[[ PROVIDED RECORDS open ]]
-- ==== Sys2Proof/Machine/Jump.lean ====
section
/-! DEFINITION. JUMP_TO_ADDRESS (42_jump.md R172, R173). -/

namespace Sys2Proof.Machine

/-- JUMP_TO_ADDRESS (R172): the reply first, then the transfer to `(addr + 1) mod 2^32` (R173). -/
def execJumpToAddress (addr : W32) (s : State) : Host.Outcome State Fault Refusal :=
  .next (
    if isValid s.cfg addr then
      raise .handedOff (xfer (addr + 1) (send (ackReply [addrValid]) s))
    else
      raise .replied (send (ackReply [addrInvalid]) s))

end Sys2Proof.Machine
end

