-- ==== Sys2Proof/Machine/Pipeline.lean ====
section
/-! DEFINITION. The phases before a handler runs (40_frame_pipeline.md R120 to R131), one step each: the
Frame Reader, the Integrity Verifier and the Command Dispatcher; and how a frame is put where the handler
phase fetches it. -/

namespace Sys2Proof.Machine

/-- `AWAIT_LEN` (R121, R122, R124): `rx(1)`, the oversize test, and the short-frame test for `N = 0`. -/
def awaitLenStep (s : State) : Host.Outcome State Fault Refusal :=
  .next (
    match s.rxAnswer 1 with
    | .timeout => raise .timeout (recv 1 s)
    | .bytes bs =>
      let t := storeFb 0 bs (recv 1 s)
      if s.cfg.bufCap < t.lenLatch + 1 then raise (.oversize t.lenLatch) t
      else if t.lenLatch = 0 then raise (.shortFrame 0) t
      else setPhase .awaitBody t)

/-- `AWAIT_BODY` (R123, R124, R125): `rx(N)` and the short-frame test. -/
def awaitBodyStep (s : State) : Host.Outcome State Fault Refusal :=
  if s.lenLatch = 0 ∨ s.cfg.bufCap < s.lenLatch + 1 then .fault (.phaseBroken .awaitBody)
  else .next (
    match s.rxAnswer s.lenLatch with
    | .timeout => raise .timeout (recv s.lenLatch s)
    | .bytes bs =>
      let t := storeFb 1 bs (recv s.lenLatch s)
      if s.lenLatch < 5 then raise (.shortFrame s.lenLatch) t
      else setPhase .verify t)

/-- `VERIFY` (R126, R127, R128): the checksum and the integrity gate. -/
def verifyStep (s : State) : Host.Outcome State Fault Refusal :=
  if s.lenLatch < 5 ∨ s.cfg.bufCap < s.lenLatch + 1 then .fault (.phaseBroken .verify)
  else .next (
    let t := checkCrc s
    if t.crcPass then setPhase .dispatch t else raise .integrityFailure t)

/-- `DISPATCH` (R130, R131): the lookup and the payload shape check. -/
def dispatchStep (s : State) : Host.Outcome State Fault Refusal :=
  if s.crcPass = false ∨ s.lenLatch < 5 ∨ s.cfg.bufCap < s.lenLatch + 1 then
    .fault (.phaseBroken .dispatch)
  else .next (
    if s.code ∉ cmdSet then raise (.unsupportedCommand s.code) s
    else if payloadShapeOk s.code s.payload = false then raise (.malformedPayload s.code) s
    else setPhase .exec s)

/-- A frame in the frame buffer, verified and looked up: the state in which its handler runs next. -/
def loadFrame (frame : List Byte) (s : State) : State :=
  { s with
    fb := (frame ++ List.replicate (s.cfg.bufCap - frame.length) 0).take s.cfg.bufCap
    crcPass := true
    phase := .exec
    handedOff := false }

end Sys2Proof.Machine
end

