-- ==== Sys2Proof/Certificates/Slice0/Obligations.lean ====
section
/-! DEFINITION. The statements for the provers.  Each docstring names the rule of spec/ it formalises; where
a clause rests on one of the spec's own decisions (D<n>) or on a choice of the model (a log entry), the
docstring says so. -/

open Sys2Proof Sys2Proof.Machine

/-! ### Encoding and decoding -/

/-- Frames written out byte by byte from R90, R96 to R100 and R115 decode to the commands they stand for.
The CRC fields are those of 95_test_vectors.md under CRC-A; decoding does not read them. -/
def Obligations.WrittenFramesDecode : Prop :=
  decode [0x05, 0x10, 0xDE, 0xF6, 0x19, 0x21] = .instr (.getVersion []) ∧
  decode [0x09, 0x14, 0x00, 0x80, 0x00, 0x08, 0x9B, 0x52, 0x43, 0xEC] =
    .instr (.jumpToAddress 0x08008000 []) ∧
  decode [0x07, 0x15, 0x02, 0x03, 0x06, 0xB5, 0x41, 0x0D] = .instr (.eraseFlash 0x02 0x03 []) ∧
  decode [0x0E, 0x16, 0x00, 0x80, 0x00, 0x08, 0x04, 0xDE, 0xAD, 0xBE, 0xEF, 0x74, 0xB6, 0x71, 0x04] =
    .instr (.memoryWrite 0x08008000 [0xDE, 0xAD, 0xBE, 0xEF] []) ∧
  decode [0x06, 0x21, 0x01, 0xD5, 0x80, 0x54, 0x00] = .instr (.disableRwProtect 0x01 []) ∧
  decode [0x05, 0x20, 0x72, 0xC6, 0xC0, 0x07] = .instr (.readOtp []) ∧
  decode [0x05, 0x22, 0x5E, 0xA7, 0xCE, 0xE9] = .rejected (.unknownCode 0x22)

/-- Decoding the frame of any well-formed command gives the command back, with every operand at every
value and whatever extra payload bytes it carries (R90 to R102, R115), whatever follows the frame. -/
def Obligations.DecodeOfEncodeIsTheCommand : Prop :=
  ∀ (crc : List Byte → W32) (cap : Nat) (i : Instr) (rest : List Byte), i.wf cap = true →
    decode (encode crc i ++ rest) = .instr i

/-- Whatever bytes decode to a command, the command's own covered region is the frame's: no bit of the
length byte, the code or the payload is dropped (R90, R94, R102). -/
def Obligations.EncodeOfDecodeIsTheCoveredRegion : Prop :=
  ∀ (bs : List Byte) (i : Instr), decode bs = .instr i →
    i.lengthByteFits = true ∧ (bs.getD 0 0).toNat + 1 ≤ bs.length ∧
      coveredBytes i.code i.payload = bs.take ((bs.getD 0 0).toNat - 3)

/-- Exactly the payloads of R101's table decode: the eight codes that need none, 4 bytes for 0x14, 2 for
0x15, 5 and then 5 + L for 0x16, 1 for 0x21; every other code is none of the twelve (R100, R103).  That a
short payload is rejected is the spec's decision D11. -/
def Obligations.DecodesExactlyTheListedShapes : Prop :=
  ∀ (code : Byte) (pl : List Byte),
    (∃ i, decodeFields code pl = .instr i) ↔
      (code ∈ ([0x10, 0x11, 0x12, 0x13, 0x17, 0x18, 0x19, 0x20] : List Byte) ∨
        (code = 0x14 ∧ 4 ≤ pl.length) ∨ (code = 0x15 ∧ 2 ≤ pl.length) ∨
        (code = 0x16 ∧ 5 ≤ pl.length ∧ 5 + (pl.getD 4 0).toNat ≤ pl.length) ∨
        (code = 0x21 ∧ 1 ≤ pl.length))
[[ PROVIDED RECORDS closed ]]
WHAT YOU WILL DO = Tally the lines that hold the word "none" in the listing, and give the tally with nothing else.

SOLUTION TO THE EXERCISE = 2